Стихи Бродского, еще более, чем стихи Маяковского, лишены образного последействия, и если у Маяковского это хоть и важный, но все же побочный результат конструктивности, то у Бродского — последовательный принцип. Силу Бродского постоянно ощущаешь при чтении, однако читательская наша душа, жаждущая сотворчества и очищения, стремится остаться один на один не с продиктованным, а со свободным словом, с тем образом, который это слово вызвало. И мы вновь и вновь перечитываем стих, пытаясь вызвать этот образ к жизни, и кажется, каждый раз вызываем, и все-таки каждый раз остаемся ни с чем. Нас обманывает исходно заданный уровень, который есть уровень разговора — но не уровень чувства и ощущения.
Есть нечто унизительное в этом чтении. Состояние — как после раута в высшем свете. То же стыдливо-лестное чувство приобщенности неизвестно к чему, то же нервное и физическое утомление, та же эмоциональная пустота. Трудно поверить, что после того, как так много, умно и красиво сказано, — так и не сказано ничего».
Дальше там много неверных соображений о том, что Бродский плохо запоминается (напротив, отлично — ведь он тоже дает читателю формулы, он тоже прежде всего риторичен!), но есть и отличные сопоставления:
«Дней бык пег, Медленна лет арба. Наш бог бег. Сердце наш барабан. Маяковский. Каждый пред Богом наг. Жалок, наг и убог. В каждой музыке Бах. В каждом из нас Бог. Ибо вечность — богам. Бренность — удел быков. <…> Богово станет нам Сумерками богов. Бродский».
Вывод Карабчиевского печален: «Если раньше критерии были сдвинуты, то теперь они обойдены стороной. И Иосиф Бродский — сегодняшний лучший, талантливейший, из читательских, не из чиновничьих рук принимающий свой бесспорный титул, — свидетельствует об этом лучше и талантливей всех. С одинаковой серьезностью — и несерьезностью, с той же грустью и той же иронией, с тонкостью, с неизменным изяществом он пишет о смерти пойманной бабочки, о смерти женщины (нет, не любимой, просто той, с которой когда-то… неважно), наконец, о смерти маршала Жукова и еще наконец — о смерти Марии Стюарт. Умно и искусно ведомая фраза разветвляется, сходится по всем грамматическим правилам и кончается там, где поставлена точка.
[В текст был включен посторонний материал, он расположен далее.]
/-- The places of the one bits of a word. -/
def oneBits (a : Word64) : Finset Nat := (Finset.range 64).filter fun i => a.getLsbD i = true
theorem mem_oneBits (a : Word64) (i : Nat) : i ∈ oneBits a ↔ a.getLsbD i = true := by
  simp only [oneBits, Finset.mem_filter, Finset.mem_range, and_iff_right_iff_imp]
  exact BitVec.lt_of_getLsbD
/-- R102. POPC's result is the number of one bits. -/
theorem popc64_toNat (a : Word64) : (popc64 a).toNat = (oneBits a).card := by
  have list : (oneBits a).card = ((List.range 64).filter fun i => a.getLsbD i).length := by
    simp [oneBits, Finset.card, Finset.filter, Multiset.range]
  have bound : (oneBits a).card ≤ 64 := (Finset.card_filter_le _ _).trans (Finset.card_range 64).le
  rw [popc64, BitVec.toNat_ofNat, ← list]
  omega
theorem oneBits_or_shift (a : Word64) {i : Nat} (h : i < 64) : oneBits (a ||| (1#64 <<< i)) = insert i (oneBits a) := by
  ext j
  rw [Finset.mem_insert, mem_oneBits, mem_oneBits, ← BitVec.twoPow_eq, BitVec.getLsbD_or, BitVec.getLsbD_twoPow, or_comm, eq_comm (a := j)]
  simp [h]

/-! ### The obligations -/

/-- Settles O1: the decoder's answer on a word of form AB-R, and the issue of each operation with the value of its result. -/
theorem scalarOperations : Obligations.ScalarOperations := by
  unfold Obligations.ScalarOperations
  refine ⟨fun p hp sl xd xa xb func => ?_, fun s c h sl xd xa xb ps inv => ?_⟩
  · change decodeSlot _ (abWord p.1 xd xa xb func) = _
    rw [decodeSlot_laneSlot, decodeAB_registerOps sl _ p hp (bits_abWord_opcode (registerOps_opcode_lt p hp) ..)]
    by_cases zero : func = 0 <;> simp [zero]
  · intro a b writes
    refine ⟨?add, ?sub, ?and, ?or, ?xor, ?shl, ?shr, ?sra, ?mul, ?mulh, ?mulhn, ?min, ?max, ?minn, ?maxn, ?sel, ?clz, ?popc⟩
    case sra => exact issuesAs_of_aluSpec h rfl (sra64_eq _ _)
    case min | max | minn | maxn => exact issuesAs_of_aluSpec h rfl (ite_lt_eq_ite_le _ _ _ _)
    case sel => exact issuesAs_of_aluSpec h rfl (sel_eq _ _ _ _)
    all_goals exact issuesAs_of_aluSpec h rfl rfl

/-- Settles O2: the properties of the two counts, the decoder's answer on their words, and the issue of all four operations. -/
theorem scalarCountsAndDivision : Obligations.ScalarCountsAndDivision := by
  unfold Obligations.ScalarCountsAndDivision
  refine ⟨⟨rfl, by decide, fun a nonzero => ?_, fun a i small zero => ?_⟩, fun sl xd xa xb func => ?_, fun s c h sl xd xa xb => ?_⟩
  · rw [clz64_highest nonzero, clz64_toNat nonzero]
    exact ⟨by omega, getLsbD_log2 nonzero, fun i => getLsbD_of_log2_lt a⟩
  · have fresh : i ∉ oneBits a := by simp [mem_oneBits, zero]
    rw [popc64_toNat, popc64_toNat, oneBits_or_shift a small, Finset.card_insert_of_notMem fresh]
  · change decodeSlot _ (abWord 0x12 xd xa xb func) = _ ∧ decodeSlot _ (abWord 0x13 xd xa xb func) = _
    rw [decodeSlot_laneSlot, decodeSlot_laneSlot, decodeAB_clz sl (bits_abWord_opcode (by decide) ..),
      decodeAB_popc sl (bits_abWord_opcode (by decide) ..)]
    by_cases zero : xb = 0 ∧ func = 0 <;> simp [zero]
  · refine ⟨issuesAs_of_aluSpec h rfl rfl, issuesAs_of_aluSpec h rfl rfl, div64 (s.xr c xa) (s.xr c xb), rem64 (s.xr c xa) (s.xr c xb),
      issuesAs_of_aluSpec h rfl rfl, issuesAs_of_aluSpec h rfl rfl, fun zero => ?_, fun least minusOne => ?_, fun nonzero fits => ?_⟩
    · rw [zero]
      exact ⟨div64_zero _, rem64_zero _⟩
    · exact ⟨div64_overflow least minusOne, rem64_overflow least minusOne⟩
    · exact ⟨div64_toInt nonzero fits, rem64_toInt nonzero fits⟩

end Sys2Proof.Machine
end

section
/-! PROOFS. The vector slot's functions, scale, comparisons, selection, conversion and integer operations (spec/07 R120 to R128, R133): their
values on one lane, and their issue. -/
namespace Sys2Proof.Machine

/-! ### Issue of an operation of the vector slot -/

/-- R15, R32. On a worker core a vector operation that neither traps, blocks nor takes a semaphore issues with all that its meaning answers. -/
theorem issuesAs_of_vectorOut {s : State} {c : Nat} {i : Instr} {opcode : Nat} {out : View → SlotOut} (h : MayIssue s c)
    (worker : isWorker s.focus = true) (meaning : exec i s = issueOne .v opcode none { out := out } s)
    (takesNone : (out (s.slotView c)).takes = []) : IssuesAs i s c .v (out (s.slotView c)) := by
  unfold IssuesAs
  rw [meaning]
  exact issueOne_issues _ _ _ _ h (encTrap_none (.inl worker) rfl) rfl rfl rfl rfl (by rw [takesNone]; rfl)
/-- R114. An operation whose meaning is a `vecSpec` writes the masked lanes with its value of each source lane. -/
theorem writesLanes_of_vecSpec {s : State} {c : Nat} {i : Instr} {opcode lat : Nat} {g : Guard} {vd : Fin 32} {f : View → Nat → Word32}
    {value : Nat → Word32} (h : MayIssue s c) (worker : isWorker s.focus = true)
    (meaning : exec i s = issueOne .v opcode none (vecSpec lat g vd f) s) (lane : ∀ j, f (s.slotView c) j = value j) :
    WritesLanes i s c lat g vd value := by
  obtain rfl : f (s.slotView c) = value := funext lane
  exact issuesAs_of_vectorOut h worker meaning rfl
/-- R114. An operation whose meaning is a `vpredSpec` writes the masked predicate bits likewise. -/
theorem writesPreds_of_vpredSpec {s : State} {c : Nat} {i : Instr} {opcode lat : Nat} {g : Guard} {pd : Fin 8} {f : View → Nat → Bool}
    {value : Nat → Bool} (h : MayIssue s c) (worker : isWorker s.focus = true)
    (meaning : exec i s = issueOne .v opcode none (vpredSpec lat g pd f) s) (lane : ∀ j, f (s.slotView c) j = value j) :
    WritesPreds i s c lat g pd value := by
  obtain rfl : f (s.slotView c) = value := funext lane
  exact issuesAs_of_vectorOut h worker meaning rfl

/-! ### Values of the scale, the selection and the conversion -/

/-- R58, R124. The scale code 0xFF gives NaN. -/
theorem FVal.scale_nanCode (x : FVal) : x.scale 0xFF = .nan := if_pos rfl
/-- R58, R124. Any other scale code moves the exponent of a finite value, exactly. -/
theorem FVal.scale_fin (neg : Bool) (mag : Nat) (e : Int) {code : Nat} (h : code ≠ 0xFF) :
    (FVal.fin neg mag e).scale code = .fin neg mag (e + code - 127) := if_neg h

/-- R122. The selecting bit and its inversion choose va's lane when they differ. -/
theorem ite_bne_eq {α : Type} (x y : α) (p inv : Bool) :
    (if (p != inv) = true then x else y) = if (p = true ∧ inv = false) ∨ (p = false ∧ inv = true) then x else y := by
  cases p <;> cases inv <;> rfl

/-- R123. The three kinds of conversion, element by element: between formats of as many elements per lane, narrowing, and widening. -/
theorem convertLane_eq (src dst : Nat) (rm : RMode) (sat : Bool) (part : Nat) (a c : Word32) :
    convertLane src dst rm sat part a c = mapElements dst fun i =>
      if lanesOf src = lanesOf dst then convert src dst rm sat (element src a i)
      else if lanesOf src < lanesOf dst then
        (if part * lanesOf src ≤ i ∧ i < part * lanesOf src + lanesOf src
          then convert src dst rm sat (element src a (i - part * lanesOf src)) else element dst c i)
      else convert src dst rm sat (element src a (part * lanesOf dst + i)) := by
  unfold convertLane
  rcases lt_trichotomy (lanesOf src) (lanesOf dst) with narrowing | same | widening
  · simp only [narrowing.ne, narrowing, if_true, if_false]
  · simp only [same, if_true]
  · simp only [widening.ne', widening.not_gt, if_false]

/-! ### Values of the integer operations -/

/-- R61, R125. Saturation, where asked for, comes before the wrap. -/
theorem intInto_eq (fmt : Nat) (sat : Bool) (y : Int) :
    intInto fmt sat y = wrapNat (fmtBits fmt) (if sat then max (intLow fmt) (min (intHigh fmt) y) else y) :=
  (apply_ite (wrapNat (fmtBits fmt)) _ _ _).symm
/-- R125. An integer operation on each element of a lane. -/
theorem intLane_eq (fmt : Nat) (sat : Bool) (f : Int → Int → Int) (a b : Word32) :
    intLane fmt sat f a b = mapElements fmt fun i => wrapNat (fmtBits fmt)
      (if sat then max (intLow fmt) (min (intHigh fmt) (f (intOf fmt (element fmt a i)) (intOf fmt (element fmt b i))))
        else f (intOf fmt (element fmt a i)) (intOf fmt (element fmt b i))) := by
  simp only [intLane, intInto_eq]
/-- R128. The lesser and the greater element. -/
theorem intLane_lesser (fmt : Nat) (a b : Word32) :
    intLane fmt false (fun x y => if y < x then y else x) a b = mapElements fmt fun i =>
      wrapNat (fmtBits fmt) (min (intOf fmt (element fmt a i)) (intOf fmt (element fmt b i))) := by
  simp only [intLane_eq, ite_lt_eq_ite_le, min_def, Bool.false_eq_true, if_false]
theorem intLane_greater (fmt : Nat) (a b : Word32) :
    intLane fmt false (fun x y => if x < y then y else x) a b = mapElements fmt fun i =>
      wrapNat (fmtBits fmt) (max (intOf fmt (element fmt a i)) (intOf fmt (element fmt b i))) := by
  simp only [intLane_eq, max_def_lt, Bool.false_eq_true, if_false]

/-! ### The obligations -/

/-- Settles O7: each function's meaning is its value on every element of a source lane, and the two cases of a scale code. -/
theorem vectorFunctions : Obligations.VectorFunctions := by
  unfold Obligations.VectorFunctions
  intro s c h worker g fmt vd va vb rm sat ks m a b round each
  refine ⟨?div, ?sqrt, ?rcp, ?rsq, ?exp2, ?log2, ?rint, ?sclReg, ?sclEntry, FVal.scale_nanCode, fun neg mag e code => FVal.scale_fin neg mag e⟩
  case div | sqrt | rcp | rsq | exp2 | log2 | rint | sclReg | sclEntry => exact writesLanes_of_vecSpec h worker rfl fun _ => rfl

/-- Settles O8: comparisons and VPLOG by `writesPreds_of_vpredSpec`; VSEL and VCVT by the value of a lane. -/
theorem vectorSelection : Obligations.VectorSelection := by
  unfold Obligations.VectorSelection
  intro s c h worker g fmt src pd pa pb cond ps vd va vb vc rm part sat high inv table a b
  refine ⟨?cmp, ?icmp, ?sel, ?plog, ?cvt⟩
  case cmp | icmp | plog => exact writesPreds_of_vpredSpec h worker rfl fun _ => rfl
  case sel => exact writesLanes_of_vecSpec h worker rfl fun _ => ite_bne_eq _ _ _ _
  case cvt => exact writesLanes_of_vecSpec h worker rfl fun _ => convertLane_eq _ _ _ _ _ _ _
Страшно. <…> Неуклонный процесс рационализации, отчуждения мастерства от души художника происходит сегодня в новейшей русской поэзии. Живое присутствие в ней Маяковского утверждается не столько его многотрудным стихом, сколько активной жизнью той новой эстетики, которой он был носителем и провозвестником».
Правоту Карабчиевского — по крайней мере в этом выводе — подтвердило то, что Бродский в итоге стал любимым поэтом патриотов, чуть ли не символом Империи. Потому что Империя и есть бессодержательная сила, и как главным ритором этой империи в советское время был Маяковский, так после падения советской идеологии им стал Бродский.
В стилистике Маяковского, Слуцкого, Бродского можно изложить хоть прогноз погоды — и это будет активно, зрелищно, интересно. Можно говорить в этой универсальной манере хоть о любви, хоть о войне, хоть о Мясницкой, бабе и всероссийском масштабе. Лирика сама есть результат собственного высказывания, сама организация поэтической речи способствует улучшению мира, и пусть всего этого будет как можно больше.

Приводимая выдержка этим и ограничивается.